Помолчали. А вход в суд уже совсем близко. Слова про логический конец вроде бы загадочны, но загадки нет. Прокуроры убавили количество нефти, в похищении которой обвиняют Лебедева и Ходорковского, на 130 миллионов тонн. Но еще 220 миллионов оставили, а значит, уголовные статьи не изменились...
— Скажите, может ли быть, что обвинение запросит условный срок?
— Давайте не будем.
Прокурор Лахтин без задержки миновал металлоискатель и, ничего не предъявляя охране суда, исчез. А у меня, естественно, проверили сумку на предмет видеоаппаратуры, записали паспортные данные. А зачем их записывают — неизвестно. Неужели куда-то отправляют списки? Неужели где-то накапливаются наши прегрешения? Много ли там еще свободного места?
В зал провели обвиняемых, заседание началось, прокуроры продолжили свое выступление в прениях, то есть продолжили читать бесконечные страницы: кто, где, когда, кому, что сказал. А потом возник случайный маленький перерывчик, и прокурор Гюльчехра Ибрагимова прошла в прокурорскую комнату и не заперла дверь за собой. Эх, была не была.
— Извините за беспокойство, нельзя ли узнать, как долго обвинение будет выступать в прениях? (Это такой язык, на который невольно переходишь.)

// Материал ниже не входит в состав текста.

-- ==== Sys2Proof/Machine/Checks.lean ====
section
/-!
DEFINITION. The check units' CRCs and the digest engines' SHA-256 (R409, R410, R415), as functions of bytes.
-/
namespace Sys2Proof.Machine

/-! ### CRC (R409) -/

/-- Bit `i` from the top of a word of `w` bits becomes bit `i` from the bottom. -/
def reflectBits (w v : Nat) : Nat := (List.range w).foldl (fun a i => a + 2 ^ (w - 1 - i) * bit (bitOf v i)) 0

/-- One row of R409's table. -/
structure CrcKind where
  width : Nat
  poly : Nat
  init : Nat
  reflected : Bool
  xorOut : Nat
  deriving DecidableEq, Repr

/-- R409: CRC-32C, CRC-32, CRC-64/ECMA-182, CRC-16/CCITT-FALSE. -/
def CrcKind.ofCode : Nat → CrcKind
  | 0 => ⟨32, 0x1EDC6F41, 0xFFFFFFFF, true, 0xFFFFFFFF⟩
  | 1 => ⟨32, 0x04C11DB7, 0xFFFFFFFF, true, 0xFFFFFFFF⟩
  | 2 => ⟨64, 0x42F0E1EBA9EA3693, 0, false, 0⟩
  | _ => ⟨16, 0x1021, 0xFFFF, false, 0⟩

/-- One bit step of a reflected CRC. -/
def crcStepR (p : Nat) (r : Nat) : Nat := if r % 2 = 1 then Nat.xor (r / 2) p else r / 2

/-- One bit step of a CRC that is not reflected. -/
def crcStepF (w p r : Nat) : Nat :=
  if bitOf r (w - 1) then Nat.xor (r * 2 % 2 ^ w) p else r * 2 % 2 ^ w

/-- `n` applications of a function. -/
def iter {α : Type} (f : α → α) : Nat → α → α
  | 0, a => a
  | n + 1, a => iter f n (f a)

/-- R409: the register after one byte. -/
def CrcKind.byte (k : CrcKind) (r : Nat) (b : Byte) : Nat :=
  if k.reflected then iter (crcStepR (reflectBits k.width k.poly)) 8 (Nat.xor r b.toNat)
  else iter (crcStepF k.width k.poly) 8 (Nat.xor r (b.toNat * 2 ^ (k.width - 8)))

/-- The CRC of bytes from a seed that takes the place of the initial value (R410). -/
def CrcKind.run (k : CrcKind) (seed : Nat) (bs : List Byte) : Nat := Nat.xor (bs.foldl k.byte seed) k.xorOut

/-- R410: the seed. -/
def crcSeed (k : CrcKind) (addr seq : Nat) : Nat :=
  let v := Nat.xor addr (seq % 2 ^ 32 * 2 ^ 32)
  let v := if k.width = 32 then Nat.xor (v % 2 ^ 32) (v / 2 ^ 32 % 2 ^ 32) else v
  let v := if k.width = 16 then
      Nat.xor (Nat.xor v (v / 2 ^ 16)) (Nat.xor (v / 2 ^ 32) (v / 2 ^ 48)) % 2 ^ 16 else v % 2 ^ 64
  Nat.xor k.init v

/-- CRC-32C with its own initial value, as stop blocks, fault entries and Plovlink use it. -/
def crc32c (bs : List Byte) : Nat := (CrcKind.ofCode 0).run 0xFFFFFFFF bs

/-! ### SHA-256 (FIPS 180-4, R415) -/

/-- The round constants of FIPS 180-4, 4.2.2. -/
def shaK : List Word := [
  0x428a2f98, 0x71374491, 0xb5c0fbcf, 0xe9b5dba5, 0x3956c25b, 0x59f111f1, 0x923f82a4, 0xab1c5ed5,
  0xd807aa98, 0x12835b01, 0x243185be, 0x550c7dc3, 0x72be5d74, 0x80deb1fe, 0x9bdc06a7, 0xc19bf174,
  0xe49b69c1, 0xefbe4786, 0x0fc19dc6, 0x240ca1cc, 0x2de92c6f, 0x4a7484aa, 0x5cb0a9dc, 0x76f988da] ++ [
  0x983e5152, 0xa831c66d, 0xb00327c8, 0xbf597fc7, 0xc6e00bf3, 0xd5a79147, 0x06ca6351, 0x14292967,
  0x27b70a85, 0x2e1b2138, 0x4d2c6dfc, 0x53380d13, 0x650a7354, 0x766a0abb, 0x81c2c92e, 0x92722c85,
  0xa2bfe8a1, 0xa81a664b, 0xc24b8b70, 0xc76c51a3, 0xd192e819, 0xd6990624, 0xf40e3585, 0x106aa070] ++ [
  0x19a4c116, 0x1e376c08, 0x2748774c, 0x34b0bcb5, 0x391c0cb3, 0x4ed8aa4a, 0x5b9cca4f, 0x682e6ff3,
  0x748f82ee, 0x78a5636f, 0x84c87814, 0x8cc70208, 0x90befffa, 0xa4506ceb, 0xbef9a3f7, 0xc67178f2]

/-- The initial hash value of FIPS 180-4, 5.3.3. -/
def shaInit : List Word :=
  [0x6a09e667, 0xbb67ae85, 0x3c6ef372, 0xa54ff53a, 0x510e527f, 0x9b05688c, 0x1f83d9ab, 0x5be0cd19]

/-- The big-endian number in bytes. -/
def beNat (bs : List Byte) : Nat := bs.foldl (fun a b => 256 * a + b.toNat) 0

/-- `k` big-endian bytes of a number. -/
def beBytes (k n : Nat) : List Byte := (leBytes k n).reverse

def shaSmall0 (x : Word) : Word := x.rotateRight 7 ^^^ x.rotateRight 18 ^^^ (x >>> 3)
def shaSmall1 (x : Word) : Word := x.rotateRight 17 ^^^ x.rotateRight 19 ^^^ (x >>> 10)
def shaBig0 (x : Word) : Word := x.rotateRight 2 ^^^ x.rotateRight 13 ^^^ x.rotateRight 22
def shaBig1 (x : Word) : Word := x.rotateRight 6 ^^^ x.rotateRight 11 ^^^ x.rotateRight 25

/-- FIPS 180-4, 6.2.2: the message schedule, latest word first, extended by `n` words. -/
def shaSchedule : Nat → List Word → List Word
  | 0, w => w
  | n + 1, w =>
    shaSchedule n
      ((shaSmall1 (w.getD 1 0) + w.getD 6 0 + shaSmall0 (w.getD 14 0) + w.getD 15 0) :: w)

/-- FIPS 180-4, 6.2.2: one round over the working variables a to h. -/
def shaRound (s : List Word) (k w : Word) : List Word :=
  match s with
  | [a, b, c, d, e, f, g, h] =>
    let t1 := h + shaBig1 e + ((e &&& f) ^^^ (~~~e &&& g)) + k + w
    let t2 := shaBig0 a + ((a &&& b) ^^^ (a &&& c) ^^^ (b &&& c))
    [t1 + t2, a, b, c, d + t1, e, f, g]
  | _ => s

/-- The hash value after one block of 64 bytes. -/
def shaBlock (h : List Word) (block : List Byte) : List Word :=
  let w := (chunksOf 4 16 block).map (fun bs => BitVec.ofNat 32 (beNat bs))
  let sched := (shaSchedule 48 w.reverse).reverse
  let s := (List.zip shaK sched).foldl (fun s kw => shaRound s kw.1 kw.2) h
  List.zipWith (· + ·) h s

/-- Whole blocks digested. -/
def shaBlocks (h : List Word) (bs : List Byte) : List Word :=
  (chunksOf 64 (bs.length / 64) bs).foldl shaBlock h

/-- FIPS 180-4, 5.1.1: the padding of a message whose whole length is `total` bytes and whose last part is `bs`. -/
def shaPad (total : Nat) (bs : List Byte) : List Byte :=
  bs ++ [0x80] ++ List.replicate ((119 - total % 64) % 64) 0 ++ beBytes 8 (8 * total)

/-- The digest of the last part of a message after `total - bs.length` bytes have entered `h`. -/
def shaFinish (h : List Word) (total : Nat) (bs : List Byte) : List Byte :=
  let p := shaPad total bs
  (shaBlocks h p).flatMap (fun w => beBytes 4 w.toNat)

/-- SHA-256 of a message (R415). -/
def sha256 (bs : List Byte) : List Byte := shaFinish shaInit bs.length bs

end Sys2Proof.Machine
end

— Предполагаю, до конца недели.
— Вы, обвинители, конечно, уже решили, какое наказание будете просить для обвиняемых. Не скажете ли, какой срок?
Прокурор Ибрагимова улыбнулась и покачала головой, что означало “не скажу”.
— Скажите, а возможно ли, что обвинение попросит условное наказание?
Она еще лучше улыбнулась, но головой не кивала, не качала, ни-ни-ни, а глаза говорили: “Давайте не будем”.
Сомнений нет. Улыбки прокуроров обещают все что угодно, кроме снисхождения к подсудимым. Обвинение запросит реальный срок. Вряд ли меньше десяти лет...
А когда суд закончится приговором (какой он ни будь), эти прокуроры, которые уже полтора года пользуются таким вниманием прессы и публики, сойдут со сцены в рутину кабинетной работы. Надолго, может быть, навсегда. Нравится ли им внимание общества, нацеленные телекамеры и микрофоны — трудно сказать. Может быть, нравится. Может быть, они чувствуют себя в каком-то смысле звёздами. Но ведь это не телешоу, не “за стеклом”, не игра. Надо очень верить в свою правоту; хотя бы для того, чтобы спать спокойно. Неужели эти четверо прокуроров верят в свою правоту? Неужели спят спокойно?
…Судебный пристав, проверяющий входящих, сказал с досадой, что не верит ничему, что пишут в газетах.
— Почему?!
— Сплошное враньё.
— Вы ошибаетесь. В газетах факты. Жизнь такая невероятная, что ничего придумывать не надо.
— А про нас написали, что мы ОМОН и что мы со злорадством копаемся в ваших сумках.
— Это, наверное, девушка написала. Девушки видят крепких людей в чёрной форме и думают, что это ОМОН. Они не знают, что вы — судебные приставы.
А про злорадство не стал ничего ему говорить. Конечно, никакого злорадства, никакого удовольствия приставы не получают, копаясь в наших сумках. Может, это им еще противнее, чем нам. Но мы торопимся, боимся опоздать (когда заседание начнётся, в зал никого не пустят), и всякая задержка кажется нам умышленной и враждебной. А у них своя работа, свои инструкции.
Им кажется, будто мы злонамеренно врем,а людям кажется, что в черной форме — враги. Мы никогда не договоримся, потому что не разговариваем.